What may be pointed out is that section 154 of the Act confers power on the Assessing Officer to initiate proceeding for rectification if it is found that there is some mistake apparent from the face of the records. Independent of, and distinct from, this power is the power which section 147 confers on the Assessing Officer making it possible for him to reopen a completed assessment if he has reason to believe that any income of the assessee has escaped assessment. The basis on which the notice under section 263 has been issued and the impugned order has been passed does not come within the purview of section 263, for the Act has conferred jurisdiction on the Assessing Officer specifically to deal with a situation, such as the present one and when the Assessing Officer had already resorted to section 154 to re-verify whether there was any mistake in allowing the claim of bonus or not, the revisional authority could not have taken resort to section 263.

From what have been discussed above, it becomes abundantly clear that a revisional authority cannot entrench upon the powers which are expressly reserved by the Act in favour of the other authorities. The Act nowhere authorises the revisional authority to intrude into inquiries properly made by the assessing authority and to reopen an already completed assessment.

7. Conclusion:

· On passing of order u/s 263 of I.T. Act, the assessee has two options:

i) Let the fresh order be passed by the A.O. in terms of order of CIT u/s 263. The time limit of passing such order is one year from the end of financial year in which order u/s 263 is passed by the CIT [Section 153(2A)], and

ii) File appeal to ITAT against order of CIT u/s 263 of I.T. Act within sixty days of receipt of order u/s 263 by it. If the ITAT quashes 263 order, then the A.O. is not bound to pass order pursuant to 263 order. However, this is possible only when ITAT passes order prior to A.O. passing order pursuant to directions of CIT u/s 263 of I.T. Act. Even if the A.O. passes order prior to order passed by ITAT against 263 order, and if ITAT passes order quashing 263 order, order u/s 254 of the Act should be passed by A.O. giving effect of ITAT’s order and nullify the additions (if any) made in fresh assessment order passed pursuant to 263 order.

· Even if the assessee loses its appeal in ITAT against 263 order passed by CIT, he doesn’t lose a right to file appeal against fresh order passed by A.O. pursuant to 263 order.

· Thus, it becomes advisable to file appeal to ITAT against 263 order and preferably pursue the case such that the order is passed by ITAT before A.O. passes fresh assessment order. Now a days, ITAT generally gives time of four to six months from the date of filing appeal. Thus, if the ITAT passes order quashing 263 order in the first hearing, chances are bright that the no fresh order would have been passed by the A.O. by that time.

· It is important that Grounds of Appeal is properly drafted. A sample Grounds of Appeal is reproduced below (Refer appeal against CIT-II, Kol’s Order u/s 263 dated 06.01.2012 by GPSK Capital Private Limited) :

i) For that in the facts and circumstances of the case, the Ld.
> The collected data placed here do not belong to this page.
-- ==== Sys2Proof/Certificates/Slice0/Obligations.lean ====
section
/-! DEFINITION. The statements for the provers. A statement that a command completes has as its
conclusion that `exec` answers a next state and says what that state holds, block by block; a block that
is not named otherwise is said to be unchanged. -/

open Sys2Proof Sys2Proof.Machine

/-! ### The machine -/

/-- A step takes the command at the front of the queue and runs it on the state with the queue's rest. -/
def Obligations.StepRunsFrontCommand : Prop :=
  ∀ (s : State) (c : Instr) (q : List Instr),
    s.pending = c :: q → step s = exec c { s with pending := q }

/-- On an empty queue (the model's choice, log 2): held at reset nothing happens; where events of the
part are due or a request is under way (log 30), one of the events comes about or the request is taken; where
there is neither a tick passes; and while an entry is still to be examined, in either case, it may be examined
instead. Each choice uses one free choice up (log 3). -/
def Obligations.EmptyQueueStep : Prop :=
  ∀ s : State, s.pending = [] →
    (s.resetHeld = true → step s = .next s) ∧
    (s.resetHeld = false →
      let t := { s with choices := s.choices + 1 }
      let examined := s.scanDue = true ∧ step s = exec .entryExamined t
      let taken := s.disp.underWay.isSome = true ∧ step s = .next t.takeUnderWay
      (s.dueEvents ≠ [] ∨ s.disp.underWay.isSome = true →
        (∃ c ∈ s.dueEvents, step s = exec c t) ∨ taken ∨ examined) ∧
      (s.dueEvents = [] → s.disp.underWay = none → step s = .next t.tick ∨ examined))

/-- No step faults and no step is refused (log 28). -/
def Obligations.StepNeverStops : Prop := ∀ s : State, ∃ t, step s = .next t

/-- After `n` of the `period` local ticks of a round, line time has been moved by the slew's share of
`n / period`, rounded toward zero; by the round's end it is the whole slew; and where the slew is no
longer than the round a tick period is never moved by more than one tick. -/
def Obligations.SlewSpreadOverRound : Prop :=
  ∀ (slew : Int) (period : Nat), 0 < period →
    (∀ n, ((List.range n).map fun e => slewStep slew period e).sum =
      slew.sign * ((n * slew.natAbs / period : Nat) : Int)) ∧
    ((List.range period).map fun e => slewStep slew period e).sum = slew ∧
    (slew.natAbs ≤ period → ∀ e, (slewStep slew period e).natAbs ≤ 1)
CIT. erred in violating the principles of natural justice by not the mentioning the grounds for initiating action u/s 263 of Income Tax Act, 1961 in the show cause notice issued. As such, the order passed u/s 263 is void ab-initio. The action of the Ld. CIT was wholly unreasonable, uncalled for and bad in law.

ii) For that in the facts and circumstances of the case, the Ld. CIT erred in not passing a speaking order against the submissions of your appellant. As such, the order passed u/s 263 is void ab-initio. The action of the Ld. CIT was wholly unreasonable, uncalled for and bad in law.

iii) For that in the facts and circumstances of the case, the order u/s 263 is merely ‘change in opinion’. The order u/s 143(3) passed by the Ld. AO does not in any way represent erroneous order. The action of the Ld. CIT was wholly unreasonable, uncalled for and bad in law.

iv)Other grounds may be raised on merits of additions.